§ Records for the exercise:
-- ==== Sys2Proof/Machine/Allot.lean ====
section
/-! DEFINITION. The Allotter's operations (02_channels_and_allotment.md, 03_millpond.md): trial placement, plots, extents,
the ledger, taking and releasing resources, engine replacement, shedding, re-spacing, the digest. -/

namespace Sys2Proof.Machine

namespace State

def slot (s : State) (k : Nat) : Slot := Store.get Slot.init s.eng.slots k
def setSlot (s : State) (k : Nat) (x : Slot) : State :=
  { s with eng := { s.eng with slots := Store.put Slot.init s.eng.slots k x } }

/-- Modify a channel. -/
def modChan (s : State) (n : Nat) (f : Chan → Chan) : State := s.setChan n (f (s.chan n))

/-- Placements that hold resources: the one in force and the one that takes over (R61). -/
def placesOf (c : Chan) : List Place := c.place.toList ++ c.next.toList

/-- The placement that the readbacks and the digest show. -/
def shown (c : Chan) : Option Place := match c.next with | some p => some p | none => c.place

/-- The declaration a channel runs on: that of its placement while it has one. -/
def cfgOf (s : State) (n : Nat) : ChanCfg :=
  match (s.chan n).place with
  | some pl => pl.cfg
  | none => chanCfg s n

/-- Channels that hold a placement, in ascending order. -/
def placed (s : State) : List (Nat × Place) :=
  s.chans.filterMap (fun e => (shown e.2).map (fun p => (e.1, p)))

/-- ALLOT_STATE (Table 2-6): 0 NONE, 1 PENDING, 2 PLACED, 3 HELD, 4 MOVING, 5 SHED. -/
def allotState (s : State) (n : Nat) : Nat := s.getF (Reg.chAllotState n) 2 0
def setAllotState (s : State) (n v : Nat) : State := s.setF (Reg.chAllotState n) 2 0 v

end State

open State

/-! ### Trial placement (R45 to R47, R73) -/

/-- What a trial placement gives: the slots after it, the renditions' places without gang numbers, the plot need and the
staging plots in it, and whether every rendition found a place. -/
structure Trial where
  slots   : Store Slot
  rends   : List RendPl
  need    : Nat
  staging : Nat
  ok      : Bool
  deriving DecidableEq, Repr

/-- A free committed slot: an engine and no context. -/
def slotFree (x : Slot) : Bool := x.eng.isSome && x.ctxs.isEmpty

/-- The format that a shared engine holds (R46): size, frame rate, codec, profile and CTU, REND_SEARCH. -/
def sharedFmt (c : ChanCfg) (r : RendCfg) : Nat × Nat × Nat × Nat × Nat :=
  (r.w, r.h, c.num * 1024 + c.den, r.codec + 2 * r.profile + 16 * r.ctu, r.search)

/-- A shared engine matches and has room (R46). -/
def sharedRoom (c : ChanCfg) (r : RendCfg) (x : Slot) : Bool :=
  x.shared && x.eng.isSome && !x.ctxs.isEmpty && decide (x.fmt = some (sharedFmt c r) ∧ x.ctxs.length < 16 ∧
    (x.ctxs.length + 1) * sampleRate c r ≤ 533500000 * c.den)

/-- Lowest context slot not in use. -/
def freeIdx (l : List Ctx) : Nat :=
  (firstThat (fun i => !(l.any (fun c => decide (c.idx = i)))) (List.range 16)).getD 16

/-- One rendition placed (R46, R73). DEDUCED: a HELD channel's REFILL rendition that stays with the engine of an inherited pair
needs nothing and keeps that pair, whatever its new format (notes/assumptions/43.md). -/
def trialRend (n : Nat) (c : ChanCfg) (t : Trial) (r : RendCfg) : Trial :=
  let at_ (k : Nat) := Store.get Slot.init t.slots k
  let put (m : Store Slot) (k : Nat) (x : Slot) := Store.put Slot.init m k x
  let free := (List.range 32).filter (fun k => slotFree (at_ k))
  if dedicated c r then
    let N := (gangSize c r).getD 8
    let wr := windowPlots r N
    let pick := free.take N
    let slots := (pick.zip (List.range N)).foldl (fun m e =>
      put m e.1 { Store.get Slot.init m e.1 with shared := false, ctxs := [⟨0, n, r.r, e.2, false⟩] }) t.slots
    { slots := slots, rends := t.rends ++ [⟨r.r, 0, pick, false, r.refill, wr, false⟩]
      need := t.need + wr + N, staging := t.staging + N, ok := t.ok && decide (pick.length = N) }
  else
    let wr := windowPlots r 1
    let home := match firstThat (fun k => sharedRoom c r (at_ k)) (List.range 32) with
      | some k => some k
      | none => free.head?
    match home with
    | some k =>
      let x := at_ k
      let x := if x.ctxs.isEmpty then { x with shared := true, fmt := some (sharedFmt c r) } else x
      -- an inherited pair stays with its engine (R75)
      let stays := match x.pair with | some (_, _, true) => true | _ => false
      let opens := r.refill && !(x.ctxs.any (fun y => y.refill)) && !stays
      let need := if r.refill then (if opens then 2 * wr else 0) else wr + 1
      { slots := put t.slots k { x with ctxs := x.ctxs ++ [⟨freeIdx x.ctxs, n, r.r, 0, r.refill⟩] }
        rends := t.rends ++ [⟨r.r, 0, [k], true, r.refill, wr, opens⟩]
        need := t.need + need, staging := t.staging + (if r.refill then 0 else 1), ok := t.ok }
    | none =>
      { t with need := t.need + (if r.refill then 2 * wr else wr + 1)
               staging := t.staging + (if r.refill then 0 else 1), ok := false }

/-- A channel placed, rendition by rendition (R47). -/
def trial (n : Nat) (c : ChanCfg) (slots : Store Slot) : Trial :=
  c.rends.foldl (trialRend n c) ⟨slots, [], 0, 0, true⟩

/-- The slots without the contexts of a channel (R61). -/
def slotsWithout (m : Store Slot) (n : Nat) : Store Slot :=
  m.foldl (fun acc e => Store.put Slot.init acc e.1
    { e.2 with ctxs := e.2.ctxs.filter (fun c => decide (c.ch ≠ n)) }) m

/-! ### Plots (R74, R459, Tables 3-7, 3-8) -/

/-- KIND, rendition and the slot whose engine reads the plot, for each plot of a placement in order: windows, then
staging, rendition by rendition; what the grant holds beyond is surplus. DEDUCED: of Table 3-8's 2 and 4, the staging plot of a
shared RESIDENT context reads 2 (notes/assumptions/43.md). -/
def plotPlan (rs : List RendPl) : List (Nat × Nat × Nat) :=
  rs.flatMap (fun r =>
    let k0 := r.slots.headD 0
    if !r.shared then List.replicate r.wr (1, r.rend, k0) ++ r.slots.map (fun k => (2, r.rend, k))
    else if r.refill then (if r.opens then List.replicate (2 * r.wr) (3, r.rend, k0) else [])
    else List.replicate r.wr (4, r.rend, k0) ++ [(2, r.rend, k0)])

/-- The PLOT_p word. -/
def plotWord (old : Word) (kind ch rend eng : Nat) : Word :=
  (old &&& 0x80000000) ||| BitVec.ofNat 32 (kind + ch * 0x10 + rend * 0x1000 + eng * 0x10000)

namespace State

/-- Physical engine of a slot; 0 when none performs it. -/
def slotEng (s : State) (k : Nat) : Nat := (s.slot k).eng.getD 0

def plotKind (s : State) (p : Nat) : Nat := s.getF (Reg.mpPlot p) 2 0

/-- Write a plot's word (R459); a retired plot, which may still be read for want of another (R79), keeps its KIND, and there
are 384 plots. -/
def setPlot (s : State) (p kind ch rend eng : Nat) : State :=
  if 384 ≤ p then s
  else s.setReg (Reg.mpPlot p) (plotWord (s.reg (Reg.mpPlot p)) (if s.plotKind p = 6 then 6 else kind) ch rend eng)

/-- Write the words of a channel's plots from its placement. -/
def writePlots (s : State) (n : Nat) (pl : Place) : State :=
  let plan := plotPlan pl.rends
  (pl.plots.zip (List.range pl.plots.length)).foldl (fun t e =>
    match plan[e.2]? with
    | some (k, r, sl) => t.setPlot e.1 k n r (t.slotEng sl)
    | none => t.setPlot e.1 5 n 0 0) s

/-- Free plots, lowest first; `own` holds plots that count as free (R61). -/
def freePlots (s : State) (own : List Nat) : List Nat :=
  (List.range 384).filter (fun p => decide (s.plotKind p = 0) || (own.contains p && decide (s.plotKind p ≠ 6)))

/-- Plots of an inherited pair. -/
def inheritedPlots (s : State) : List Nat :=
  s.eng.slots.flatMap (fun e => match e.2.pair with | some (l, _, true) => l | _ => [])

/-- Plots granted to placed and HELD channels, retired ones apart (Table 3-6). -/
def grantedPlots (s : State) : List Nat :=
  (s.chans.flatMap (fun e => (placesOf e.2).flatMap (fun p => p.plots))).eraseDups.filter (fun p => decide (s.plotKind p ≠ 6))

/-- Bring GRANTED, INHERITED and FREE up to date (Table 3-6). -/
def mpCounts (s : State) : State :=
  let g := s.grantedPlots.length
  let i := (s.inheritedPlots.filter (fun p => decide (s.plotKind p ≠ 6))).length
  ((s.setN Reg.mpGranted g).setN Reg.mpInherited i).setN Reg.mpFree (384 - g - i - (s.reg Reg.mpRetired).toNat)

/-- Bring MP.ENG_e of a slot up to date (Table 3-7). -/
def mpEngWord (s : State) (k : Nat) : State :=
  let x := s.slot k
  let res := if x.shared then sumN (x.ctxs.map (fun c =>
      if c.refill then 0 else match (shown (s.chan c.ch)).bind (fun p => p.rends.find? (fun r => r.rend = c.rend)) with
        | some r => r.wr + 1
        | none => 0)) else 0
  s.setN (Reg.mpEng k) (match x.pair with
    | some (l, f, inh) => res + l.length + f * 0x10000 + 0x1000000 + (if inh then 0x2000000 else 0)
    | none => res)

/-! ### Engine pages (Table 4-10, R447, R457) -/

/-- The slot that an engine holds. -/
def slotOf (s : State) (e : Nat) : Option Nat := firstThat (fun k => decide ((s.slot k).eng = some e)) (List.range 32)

==

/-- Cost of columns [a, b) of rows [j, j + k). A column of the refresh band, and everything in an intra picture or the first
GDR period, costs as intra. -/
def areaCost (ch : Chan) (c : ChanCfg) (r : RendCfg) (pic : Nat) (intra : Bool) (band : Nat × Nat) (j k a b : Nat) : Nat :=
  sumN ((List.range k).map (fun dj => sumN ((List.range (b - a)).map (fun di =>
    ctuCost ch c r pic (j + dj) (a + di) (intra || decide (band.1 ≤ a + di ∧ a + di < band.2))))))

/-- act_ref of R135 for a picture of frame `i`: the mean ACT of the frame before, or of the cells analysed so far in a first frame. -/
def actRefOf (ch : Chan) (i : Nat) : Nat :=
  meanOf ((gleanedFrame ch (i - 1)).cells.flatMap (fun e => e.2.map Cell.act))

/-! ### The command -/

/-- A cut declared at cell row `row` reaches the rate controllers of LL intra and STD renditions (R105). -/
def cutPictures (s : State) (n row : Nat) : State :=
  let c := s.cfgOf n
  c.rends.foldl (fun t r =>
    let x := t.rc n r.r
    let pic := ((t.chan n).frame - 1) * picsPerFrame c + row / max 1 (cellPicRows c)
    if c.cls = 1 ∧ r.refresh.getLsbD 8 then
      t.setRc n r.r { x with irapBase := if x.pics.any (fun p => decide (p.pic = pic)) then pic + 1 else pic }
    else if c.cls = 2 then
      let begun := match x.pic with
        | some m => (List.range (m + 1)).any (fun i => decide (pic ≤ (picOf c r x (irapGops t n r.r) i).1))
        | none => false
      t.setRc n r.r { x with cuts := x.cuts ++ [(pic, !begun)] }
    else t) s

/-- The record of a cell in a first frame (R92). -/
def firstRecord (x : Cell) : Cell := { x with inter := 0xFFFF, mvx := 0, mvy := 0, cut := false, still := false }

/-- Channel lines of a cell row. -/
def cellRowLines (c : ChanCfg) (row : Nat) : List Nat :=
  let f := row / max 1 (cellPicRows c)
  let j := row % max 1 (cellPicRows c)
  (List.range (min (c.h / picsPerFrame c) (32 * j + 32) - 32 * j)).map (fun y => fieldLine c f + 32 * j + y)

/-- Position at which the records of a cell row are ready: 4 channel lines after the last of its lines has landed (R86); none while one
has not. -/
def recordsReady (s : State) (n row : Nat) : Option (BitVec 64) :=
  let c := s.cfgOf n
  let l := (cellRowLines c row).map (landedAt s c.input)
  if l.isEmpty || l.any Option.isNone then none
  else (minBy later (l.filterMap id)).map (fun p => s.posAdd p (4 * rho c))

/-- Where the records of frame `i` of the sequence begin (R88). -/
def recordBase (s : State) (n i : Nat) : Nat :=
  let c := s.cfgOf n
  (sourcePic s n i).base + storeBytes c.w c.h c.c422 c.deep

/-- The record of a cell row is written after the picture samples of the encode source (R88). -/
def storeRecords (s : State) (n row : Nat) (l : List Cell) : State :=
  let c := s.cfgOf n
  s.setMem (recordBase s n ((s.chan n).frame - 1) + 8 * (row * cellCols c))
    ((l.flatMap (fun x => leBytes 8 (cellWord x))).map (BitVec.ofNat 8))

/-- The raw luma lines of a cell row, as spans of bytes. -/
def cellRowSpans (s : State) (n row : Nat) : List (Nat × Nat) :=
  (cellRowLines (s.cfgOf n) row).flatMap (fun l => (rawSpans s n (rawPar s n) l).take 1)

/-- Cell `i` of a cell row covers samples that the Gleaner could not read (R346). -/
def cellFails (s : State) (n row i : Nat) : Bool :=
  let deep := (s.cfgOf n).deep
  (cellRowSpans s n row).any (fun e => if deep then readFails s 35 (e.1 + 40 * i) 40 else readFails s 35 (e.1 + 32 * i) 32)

* * *

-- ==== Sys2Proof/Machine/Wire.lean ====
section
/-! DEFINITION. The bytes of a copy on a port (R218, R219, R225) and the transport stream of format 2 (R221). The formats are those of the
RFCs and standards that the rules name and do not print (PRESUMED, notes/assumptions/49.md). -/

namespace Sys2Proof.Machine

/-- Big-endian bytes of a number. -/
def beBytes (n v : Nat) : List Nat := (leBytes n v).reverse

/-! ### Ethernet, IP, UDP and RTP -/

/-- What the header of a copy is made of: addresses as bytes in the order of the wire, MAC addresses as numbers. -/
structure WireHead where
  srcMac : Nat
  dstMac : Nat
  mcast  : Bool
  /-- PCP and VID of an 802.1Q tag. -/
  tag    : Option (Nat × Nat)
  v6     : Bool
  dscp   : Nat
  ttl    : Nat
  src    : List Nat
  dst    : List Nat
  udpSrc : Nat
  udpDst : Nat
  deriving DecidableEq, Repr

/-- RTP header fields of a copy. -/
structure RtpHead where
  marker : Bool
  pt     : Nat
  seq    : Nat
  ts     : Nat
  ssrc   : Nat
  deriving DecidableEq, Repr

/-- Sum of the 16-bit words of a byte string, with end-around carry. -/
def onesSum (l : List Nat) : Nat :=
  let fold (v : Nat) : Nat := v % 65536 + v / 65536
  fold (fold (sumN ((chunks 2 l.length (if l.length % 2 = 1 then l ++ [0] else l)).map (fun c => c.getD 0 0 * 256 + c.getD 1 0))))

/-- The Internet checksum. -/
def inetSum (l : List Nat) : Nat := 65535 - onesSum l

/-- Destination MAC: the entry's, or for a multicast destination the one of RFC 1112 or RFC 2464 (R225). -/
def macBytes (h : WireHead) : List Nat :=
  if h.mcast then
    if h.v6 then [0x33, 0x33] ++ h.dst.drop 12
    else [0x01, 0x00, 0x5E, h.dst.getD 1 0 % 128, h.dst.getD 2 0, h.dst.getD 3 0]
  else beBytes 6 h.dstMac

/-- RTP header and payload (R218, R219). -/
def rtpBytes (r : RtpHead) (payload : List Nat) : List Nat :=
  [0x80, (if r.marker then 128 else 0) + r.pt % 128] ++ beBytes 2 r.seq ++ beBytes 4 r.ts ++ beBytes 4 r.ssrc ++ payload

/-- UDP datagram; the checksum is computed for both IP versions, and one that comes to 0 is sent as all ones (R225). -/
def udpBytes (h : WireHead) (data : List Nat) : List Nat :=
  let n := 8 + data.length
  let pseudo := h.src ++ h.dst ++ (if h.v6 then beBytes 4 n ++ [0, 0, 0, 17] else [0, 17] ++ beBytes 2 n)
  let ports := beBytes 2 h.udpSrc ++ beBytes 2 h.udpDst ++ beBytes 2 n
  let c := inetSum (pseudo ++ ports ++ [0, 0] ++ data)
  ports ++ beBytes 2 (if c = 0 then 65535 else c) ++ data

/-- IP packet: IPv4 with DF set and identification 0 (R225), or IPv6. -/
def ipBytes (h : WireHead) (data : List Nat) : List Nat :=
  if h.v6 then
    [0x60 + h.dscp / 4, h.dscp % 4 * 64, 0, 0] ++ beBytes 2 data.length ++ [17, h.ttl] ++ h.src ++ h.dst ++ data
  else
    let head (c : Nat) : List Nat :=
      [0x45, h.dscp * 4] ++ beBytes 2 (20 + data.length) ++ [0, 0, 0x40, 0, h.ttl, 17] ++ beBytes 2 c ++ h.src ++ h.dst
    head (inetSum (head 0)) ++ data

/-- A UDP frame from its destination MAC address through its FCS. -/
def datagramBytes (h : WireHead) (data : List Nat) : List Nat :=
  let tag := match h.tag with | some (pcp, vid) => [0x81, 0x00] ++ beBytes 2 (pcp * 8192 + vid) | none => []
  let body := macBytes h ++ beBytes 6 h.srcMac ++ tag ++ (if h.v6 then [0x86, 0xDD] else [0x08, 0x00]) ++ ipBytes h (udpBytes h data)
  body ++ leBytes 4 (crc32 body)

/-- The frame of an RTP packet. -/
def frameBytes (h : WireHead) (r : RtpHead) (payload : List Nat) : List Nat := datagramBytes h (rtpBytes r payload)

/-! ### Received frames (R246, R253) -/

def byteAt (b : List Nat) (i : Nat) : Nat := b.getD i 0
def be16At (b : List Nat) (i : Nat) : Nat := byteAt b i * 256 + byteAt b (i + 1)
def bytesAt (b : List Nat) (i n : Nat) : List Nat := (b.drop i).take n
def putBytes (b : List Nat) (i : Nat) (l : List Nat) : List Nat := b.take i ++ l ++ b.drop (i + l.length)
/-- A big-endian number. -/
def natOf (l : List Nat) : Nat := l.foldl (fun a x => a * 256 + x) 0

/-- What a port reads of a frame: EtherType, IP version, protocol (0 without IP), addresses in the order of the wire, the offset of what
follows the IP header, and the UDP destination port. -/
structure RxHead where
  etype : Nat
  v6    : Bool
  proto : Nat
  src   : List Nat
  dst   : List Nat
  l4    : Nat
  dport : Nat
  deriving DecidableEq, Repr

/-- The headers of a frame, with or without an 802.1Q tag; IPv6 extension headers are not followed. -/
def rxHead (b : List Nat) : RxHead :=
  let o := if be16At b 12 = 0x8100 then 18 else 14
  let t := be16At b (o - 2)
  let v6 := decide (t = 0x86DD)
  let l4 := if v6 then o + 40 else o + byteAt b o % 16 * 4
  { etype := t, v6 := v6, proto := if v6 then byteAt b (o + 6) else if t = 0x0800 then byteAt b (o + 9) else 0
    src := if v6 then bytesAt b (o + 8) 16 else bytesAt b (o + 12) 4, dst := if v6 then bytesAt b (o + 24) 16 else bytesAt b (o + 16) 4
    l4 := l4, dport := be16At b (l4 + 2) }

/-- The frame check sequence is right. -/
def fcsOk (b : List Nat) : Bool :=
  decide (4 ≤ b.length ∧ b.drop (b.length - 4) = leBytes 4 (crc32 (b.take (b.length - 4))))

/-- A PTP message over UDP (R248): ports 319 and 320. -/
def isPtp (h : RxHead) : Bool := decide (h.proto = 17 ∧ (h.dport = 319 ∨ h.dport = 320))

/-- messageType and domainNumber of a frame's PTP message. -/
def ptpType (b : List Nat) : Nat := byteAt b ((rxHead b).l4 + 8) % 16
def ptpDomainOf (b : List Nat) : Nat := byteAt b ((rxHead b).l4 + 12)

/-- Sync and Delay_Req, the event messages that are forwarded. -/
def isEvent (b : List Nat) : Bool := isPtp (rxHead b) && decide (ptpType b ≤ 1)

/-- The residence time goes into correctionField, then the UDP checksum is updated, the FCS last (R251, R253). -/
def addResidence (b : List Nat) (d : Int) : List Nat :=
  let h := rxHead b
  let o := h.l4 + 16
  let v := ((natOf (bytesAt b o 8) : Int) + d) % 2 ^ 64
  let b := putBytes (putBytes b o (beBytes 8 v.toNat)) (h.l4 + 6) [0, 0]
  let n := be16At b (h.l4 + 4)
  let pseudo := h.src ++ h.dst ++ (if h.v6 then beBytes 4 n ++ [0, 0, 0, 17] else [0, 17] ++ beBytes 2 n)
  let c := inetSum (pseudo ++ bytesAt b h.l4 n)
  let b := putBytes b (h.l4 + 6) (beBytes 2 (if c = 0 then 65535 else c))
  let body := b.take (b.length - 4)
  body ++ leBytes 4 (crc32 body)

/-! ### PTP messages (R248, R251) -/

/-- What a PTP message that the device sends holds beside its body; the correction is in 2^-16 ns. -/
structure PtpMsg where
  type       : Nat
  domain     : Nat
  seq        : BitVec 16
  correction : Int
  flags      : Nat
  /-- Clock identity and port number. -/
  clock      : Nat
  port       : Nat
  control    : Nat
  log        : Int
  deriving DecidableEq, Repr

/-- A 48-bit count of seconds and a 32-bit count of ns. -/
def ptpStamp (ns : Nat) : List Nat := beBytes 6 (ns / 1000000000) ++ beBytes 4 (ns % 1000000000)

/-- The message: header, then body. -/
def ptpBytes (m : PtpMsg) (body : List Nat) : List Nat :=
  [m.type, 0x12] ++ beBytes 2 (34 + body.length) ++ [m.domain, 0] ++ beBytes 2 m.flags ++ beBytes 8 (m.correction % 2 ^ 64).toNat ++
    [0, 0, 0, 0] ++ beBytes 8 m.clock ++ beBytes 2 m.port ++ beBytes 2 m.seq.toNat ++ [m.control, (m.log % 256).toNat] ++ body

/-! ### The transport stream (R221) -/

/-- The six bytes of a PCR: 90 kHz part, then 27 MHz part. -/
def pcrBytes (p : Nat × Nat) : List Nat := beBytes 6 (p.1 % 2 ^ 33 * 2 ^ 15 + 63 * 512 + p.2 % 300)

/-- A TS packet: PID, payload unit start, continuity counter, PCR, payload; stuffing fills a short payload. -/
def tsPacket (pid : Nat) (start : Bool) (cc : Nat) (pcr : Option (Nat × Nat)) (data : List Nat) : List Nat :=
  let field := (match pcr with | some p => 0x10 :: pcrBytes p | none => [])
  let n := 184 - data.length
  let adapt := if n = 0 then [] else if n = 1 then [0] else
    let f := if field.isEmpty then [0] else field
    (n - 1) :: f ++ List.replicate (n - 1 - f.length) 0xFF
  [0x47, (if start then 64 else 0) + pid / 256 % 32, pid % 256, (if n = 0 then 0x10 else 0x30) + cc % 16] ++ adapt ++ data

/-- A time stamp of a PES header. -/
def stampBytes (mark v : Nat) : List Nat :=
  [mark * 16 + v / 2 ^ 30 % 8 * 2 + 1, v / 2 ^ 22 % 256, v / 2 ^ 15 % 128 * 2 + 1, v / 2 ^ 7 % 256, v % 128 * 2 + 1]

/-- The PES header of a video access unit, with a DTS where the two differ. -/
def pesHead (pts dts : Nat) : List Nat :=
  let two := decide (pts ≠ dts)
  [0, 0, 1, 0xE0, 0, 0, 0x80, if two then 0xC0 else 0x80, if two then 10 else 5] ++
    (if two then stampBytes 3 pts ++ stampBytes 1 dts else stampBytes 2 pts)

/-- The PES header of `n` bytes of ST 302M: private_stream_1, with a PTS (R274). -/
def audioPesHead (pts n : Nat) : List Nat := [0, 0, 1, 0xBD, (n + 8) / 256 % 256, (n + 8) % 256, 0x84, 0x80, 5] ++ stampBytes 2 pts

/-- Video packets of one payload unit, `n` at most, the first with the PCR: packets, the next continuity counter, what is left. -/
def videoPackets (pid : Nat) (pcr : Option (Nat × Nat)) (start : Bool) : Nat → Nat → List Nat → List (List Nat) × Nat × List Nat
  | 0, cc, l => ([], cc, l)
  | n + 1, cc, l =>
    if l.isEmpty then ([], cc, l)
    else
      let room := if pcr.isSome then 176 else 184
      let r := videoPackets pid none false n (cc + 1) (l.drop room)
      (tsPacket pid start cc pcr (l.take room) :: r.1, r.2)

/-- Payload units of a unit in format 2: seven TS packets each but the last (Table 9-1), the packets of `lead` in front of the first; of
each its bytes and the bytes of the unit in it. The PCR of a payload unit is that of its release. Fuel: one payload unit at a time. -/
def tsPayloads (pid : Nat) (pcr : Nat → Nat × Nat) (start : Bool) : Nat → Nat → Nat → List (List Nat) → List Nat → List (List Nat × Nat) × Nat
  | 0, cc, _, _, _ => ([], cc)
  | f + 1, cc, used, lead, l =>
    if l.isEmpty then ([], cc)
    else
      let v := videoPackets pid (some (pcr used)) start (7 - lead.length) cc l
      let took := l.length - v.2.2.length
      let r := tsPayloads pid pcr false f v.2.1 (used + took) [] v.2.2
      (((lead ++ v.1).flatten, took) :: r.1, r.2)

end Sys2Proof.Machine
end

§ Work required: Give the count of lines in the listing that hold the word "grantedPlots", and nothing else.

§ Response: 2